You may be alarmed, knowing this to be my preferred method of study, and think I need tips on how to improve my TIME MANAGEMENT skills. But really, I don’t need them. Despite the frequent pseudo-anxiety attacks I suffer before every exam, and despite the noticeable pain Brandon endures during my study marathons, I consider my method flawless. I can, then, certainly give you advice on how to perfect your own procrastination technique – I am sure you are working on it. And I am sure I can be of help.

This animation proved to be very inspirational through my own work with procrastination – check it out to get started with yours.

Spring is here. It is time to wake the sleeping blogster.

Much has changed since the Bramanda Band posted last:

I am now trying to decide which of the presidential candidates I dislike LEAST rather than who I am excited about most.

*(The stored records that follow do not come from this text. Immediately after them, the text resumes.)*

-- ==== Sys2Proof/Machine/Access.lean ====
section
/-! DEFINITION. Writing a stored object: its limits, its storage, its commit (01 R20, 13 R305–R312, 17 R408). -/

namespace Sys2Proof.Machine

/-- Rights of a role on a row: 0 none, 1 R, 2 W, 3 RW. -/
def ObjRow.rights (r : ObjRow) (role : Role) : Nat := r.acc / 4 ^ (3 - roleCode role) % 4

/-- Some role has the direction (1 read, 2 write). -/
def ObjRow.anyHas (r : ObjRow) (dir : Nat) : Bool :=
  [Role.observer, .operator, .custodian, .vendor].any fun x => r.rights x / dir % 2 == 1

/-- The access checks of R308, before those of the value: 0x02 no object, 0x04 no role has the direction, 0x03 the role lacks it or
the path is not permitted, else 0x00. -/
def accessCheck (idx mem dir : Nat) (role : Role) (path : Nat) : Nat :=
  if 0xF000 ≤ idx ∧ idx < 0x10000 then 0x03 else
  match rowOf idx mem with
  | none => 0x02
  | some r =>
    if r.anyHas dir && !(r.rights role / dir % 2 == 1) then 0x03
    else if r.anyHas dir && testBit r.flags 2 && path == 0 then 0x03
    else if r.anyHas dir then 0x00 else 0x04

/-- The status 0x03 or 0x04 that a role gets on an object it asks to write, 0x00 when it may (R308). -/
def mayWrite (idx mem : Nat) (req : Req) : Nat := accessCheck idx mem 2 req.role req.path

/-- A value outside the limits that one object sets another (04 R91, 06 R147, 08 0x3100.03, 14 R341, 15 0x5000.03, 16 0x5200.06, 11
0x4001). -/
def State.pairedLimit (s : State) (idx mem v : Nat) : Bool :=
  if idx = 0x3180 ∧ mem = 0 then decide (16384 ≤ v ∧ v ≤ 114688 ∧ s.cfg 0x3180 1 + 4096 ≤ v)
  else if idx = 0x3180 ∧ mem = 1 then decide (v + 4096 ≤ s.cfg 0x3180 0)
  else if idx = 0x3100 ∧ mem = 0 then decide (v % 4096 = 0)
  else if idx = 0x3100 ∧ mem = 3 then decide (s.cfg 0x3100 4 < v)
  else if idx = 0x3100 ∧ mem = 4 then decide (v < s.cfg 0x3100 3)
  else if idx = 0x4200 ∧ mem = 0 then decide (s.cfg 0x4200 1 % v = 0)
  else if idx = 0x4200 ∧ mem = 1 then decide (v % s.cfg 0x4200 0 = 0)
  else if idx = 0x5000 ∧ mem = 2 then decide (v < s.cfg 0x5000 3 * 1000)
  else if idx = 0x5000 ∧ mem = 3 then decide (s.cfg 0x5000 2 < v * 1000)
  else if idx = 0x5200 ∧ mem = 6 then decide (v / 2 ^ 40 < v / 2 ^ 32 % 256)
  else if idx = 0x4001 then decide (v % 256 = 1 ∨ v % 256 = 2)
  else if idx = 0x1101 ∧ mem = 3 then decide (v = 0 ∨ 10 ≤ v)
  else true

/-- The value passes its row's limits (0x06 otherwise). -/
def State.inRange (s : State) (r : ObjRow) (idx mem v : Nat) : Bool :=
  (decide (r.lo ≤ v ∧ v ≤ r.hi) || (r.ty == 10 && (!r.zero || v == 0))) && s.pairedLimit idx mem v

/-- Configuration records are protected: BP 0b10 or 0b11 (17 R406, R408). -/
def State.configLocked (s : State) : Bool := decide (2 ≤ s.par.bp)

/-- A persist write must be deferred: another parameter store write is queued (R311). -/
def State.storeBusy (s : State) : Bool := !s.par.queue.isEmpty

/-- Count the two copies of a configuration record (17 R409). -/
def State.storeConfig (s : State) : State := s.countPages 4 2

/-- The PLCA status as its mode starts: a coordinator's own beacons are present (12 R285). -/
def State.plcaStart (s : State) : State := s.modWop fun w => { w with plca := if s.cfg 0x1100 0 = 2 then 1 else 0 }

/-- Duplicate Address Detection sends its solicitation at the start of the network layer (12 R284). -/
def State.sendAddressProbe (s : State) : State :=
  (s.modWop fun w => { w with frames := modNth w.frames 0 (· + 1) }).emit .addressProbe

/-- What a stored object's new value does at once in its block: a port's mode, the watchdog, the PLCA mode, the network's address,
credits, discarding a bandwidth window, the switch of J6 HALT_N, which lets an outside low in or takes it off the line (02 R55, 19 R444). -/
def State.afterCfg (idx mem : Nat) (s : State) : State :=
  if 0x2000 ≤ idx ∧ idx < 0x2004 ∧ mem = 0 then s.applyMode (idx - 0x2000)
  else if idx = 0x3180 then
    let s := s.modWb fun w => { w with
      highWater := if (List.range 8).any (fun n => decide (s.cfg 0x3180 0 ≤ s.occupied n)) then true
        else w.highWater && !((List.range 8).all fun n => decide (s.occupied n ≤ s.cfg 0x3180 1)) }
    s.creditSync
  else if idx = 0x6200 ∧ mem = 1 then s.modCox fun c => { c with watchdogMs := if s.cox.state = 2 then s.cfg 0x6200 1 else c.watchdogMs }
  else if idx = 0x4200 ∧ mem ≤ 1 then s.modTly fun t => { t with winDiscard := true }
  else if idx = 0x1100 ∧ mem = 0 then s.plcaStart
  else if idx = 0x1102 ∧ mem = 3 then
    s.modPwr fun p => { p with haltDrivers :=
      if s.haltSwitch && p.haltOutside then insertSorted 9 p.haltDrivers else p.haltDrivers.filter fun n => n != 9 }
  else if idx = 0x1101 ∧ mem = 0 then (s.setCfg 0x1101 1 1).modWop fun w => { w with conflict := false }
  else s

/-- Apply a stored object's value and tell its subscribers. -/
def State.applyCfg (idx mem v : Nat) (s : State) : State :=
  let low := s.haltSwitch && s.haltLow
  let s := (s.setCfg idx mem v).afterCfg idx mem
  let now := s.haltSwitch && s.haltLow
  (if now = low then s else s.emit (.haltPin now)).notifyObject idx mem

/-- The status of an access whose response waits for the block's confirmation (R20). -/
def held : Nat := 0xFFFF

/-- The object configures a data-plane block: its domain is a core domain (R310). -/
def ObjRow.dataPlane (r : ObjRow) : Bool := decide (r.dom < 12)

/-- The object's value waits for its block's commit point; a port's mode request is stored at once (03 R65). -/
def ObjRow.staged (r : ObjRow) : Bool := r.dataPlane && !(r.idx == 0x2000 && r.mem == 0)

/-- Note who wrote a reaction or limit object of the fault collector (13 R315). -/
def State.noteWriter (req : Req) (idx mem : Nat) (s : State) : State :=
  if idx = 0x4001 ∨ idx = 0x4002 then
    s.modObj fun o =>
      { o with
        custodianSet := if req.role = .custodian then insertSorted (objKey idx mem) o.custodianSet
          else removeNat (objKey idx mem) o.custodianSet }
  else s

/-- Write a stored object: limits (0x06), protection (0x07), a ticket when the parameter store is busy (R311), its block absent
(0x0A), then storage before effect (R310); a data-plane object's value is staged for its block's commit point (R20). -/
def State.putObject (req : Req) (idx mem v : Nat) (value : List Byte) (s : State) : Acc :=
  match rowOf idx mem with
  | none => s.answer 0x02
  | some r =>
    if !s.inRange r idx mem v then s.answer 0x06
    else if r.persist && s.configLocked then s.answer 0x07
    else if r.dataPlane && !s.domainOn r.dom && !(r.persist && s.storeBusy && s.freeSlot.isNone) then s.answer 0x0A
    else if r.persist && s.storeBusy then
      s.deferred req idx mem (fun n => fun s =>
        (s.modObj fun o => { o with deferred := Tab.set (0, 0) o.deferred n (objKey idx mem + 1, v) }).manage 1 req 0 idx mem
          (s.slot n).ticket 0 value)
    else
      let s := ((s.when r.persist State.storeConfig).noteWriter req idx mem).manage 1 req 0 idx mem 0 0 value
      if r.staged then
        (held, 0, s.modObj fun o => { o with shadow := Tab.set 0 o.shadow (objKey idx mem) (v + 1) })
      else (0x00, 0, s.applyCfg idx mem v)

/-- Defer the persist write of a record under R311: its bytes are kept, after a leading 1, until it is stored. -/
def State.deferRecord (req : Req) (idx mem : Nat) (value : List Byte) (s : State) : Acc :=
  s.deferred req idx mem (fun n => fun s =>
    (s.modObj fun o => { o with deferred := Tab.set (0, 0) o.deferred n (objKey idx mem + 1, beVal (1 :: value)) }).manage 1 req 0 idx mem
      (s.slot n).ticket 0 value)

/-- The bytes that a deferred record holds. -/
def recordBytes (v : Nat) : List Byte := be (Nat.log2 v / 8) v

/-- A persist record's write: refused while configuration is locked, deferred while the parameter store is busy, else stored and applied
(R310, R311, 17 R408). -/
def State.putRecord (req : Req) (idx mem : Nat) (value : List Byte) (apply : State → State) (s : State) : Acc :=
  if s.configLocked then s.answer 0x07
  else if s.storeBusy then s.deferRecord req idx mem value
  else ((apply ((s.storeConfig).manage 1 req 0 idx mem 0 0 (value.take 64))).notifyObject idx mem).answer 0x00

/-- Keep a response for its session (R293): the last four are kept. -/
def State.keepAnswer (sess : Nat) (x : Stored) (s : State) : State :=
  s.modSession sess fun z => { z with answered := (z.answered ++ [x]).drop (z.answered.length - 3), modSeq := z.modSeq + 1 }

/-- A mailbox command's return for an object access (04 R105): status, value length, ticket, value. -/
def State.mbAccess (h opcode status ticket : Nat) (value : List Byte) (s : State) : State :=
  (s.emit (.mailbox h opcode 0 (le 2 status ++ le 2 value.length ++ le 4 ticket ++ value))).msix h 0

/-- Send the response of an access to who waits for it; a session's is kept for a retry (R293), and one that has closed gets none. -/
def State.respondTo (who : Asker) (status ticket : Nat) (value : List Byte) (s : State) : State :=
  match who with
  | .row req idx mem => s.emit (.access req idx mem status ticket)
  | .wop sess seq svc =>
    if !s.hasSession sess then s else
    let s := s.keepAnswer sess { seq := seq, service := svc, status := status, ticket := ticket, value := value }
    (s.modWop fun w => { w with frames := modNth w.frames 0 (· + 1) }).emit (.wop sess svc status ticket value)
  | .ticket n => s.ticketDone n status []
  | .mailbox h sess seq opcode =>
    let s := if s.hasSession sess then s.keepAnswer sess { seq := seq, service := opcode, status := status, ticket := ticket, value := value } else s
    s.mbAccess h opcode status ticket value

/-- Send the response of an access, or keep it until the block of the object confirms its commit. -/
def respond (idx mem : Nat) (who : Asker) (a : Acc) : State :=
  if a.1 = held then
    a.2.2.modObj fun o => { o with waiting := o.waiting ++ [((match rowOf idx mem with | some r => r.dom | none => 255), who)] }
  else a.2.2.respondTo who a.1 a.2.1 []

/-- The response of a row that stands for one object's write. -/
def respondAccess (req : Req) (idx mem : Nat) (a : Acc) : State := respond idx mem (.row req idx mem) a

/-- A write by a role: its access checks, then the operation. -/
def guarded (req : Req) (idx mem : Nat) (f : State → Acc) (s : State) : Acc :=
  if mayWrite idx mem req = 0 then f s else s.answer (mayWrite idx mem req)

/-- The outcome of a step. -/
abbrev Res := Host.Outcome State Fault Refusal

/-- An object access is performed by the firmware: before management ready and in orphan operation it has no response and no effect
(18 R412, R424). -/
def accessed (s out : State) : Res := .next (if s.coxUp then out else s)

/-- The role and path of a row that carries none: the least role of the object's Access column that may write, over T1S. -/
def byOperator : Req := { role := .operator, path := 0 }
def byCustodian : Req := { role := .custodian, path := 0 }

end Sys2Proof.Machine
end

B and I have experienced our first bright pink Ohioan baby shower.

We have realized that a trip to Chicago can cost more than a Florida beach vacation.

We are saying thrilling goodbyes to this little college city as we prepare to move out to the western banks of Michigan.

We have stopped talking about our time in Guatemala and are now talking about our pending summer trip to Peru.

I can finally count the days until the end of my second semester of med school on my fingers and toes.

The crocuses have started poking their little faces out of the worn winter soil.

As we shed our winter coats and our accessory blubber layers, our fingers will become more nimble and our demeanors less cranky and we will be more attentive to writing and keeping our family, friends and fans updated.

So far I have been trying to be vigilantly neutral between my two favorite candidates in the primaries — Obama and Clinton — asserting my conviction that I would be perfectly in favor of either of them if they are to win the democratic nomination. But this morning, as I lay in bed listening to the news of Obama’s latest victories over Clinton on the radio, I felt crushed. And last week, over wine with some friends, the candidates came up and I got bit heated when discussing Clinton’s electability. It’s now apparent that all this time I have been shamelessly posing as a dual supporter while inwardly strongly rooting for Clinton. It’s a drag when you figure out what you want only at the moment you realize it’s gone – well, that statement’s a bit premature in this case, but Clinton’s no longer securely kicking butt all over the country. Anyway, I guess from now on – until the primaries are over, at least – I have to own up to my identity as a staunch supporter of Clinton. And meanwhile I’ll also be quietly practicing my Obama victory dance so as not to be disappointed if he is the eventual winner.

But honestly, in the end, I’ll be happy to vote for either one. It’s quite exhilarating to be excited about politics again and looking forward to the next presidential election.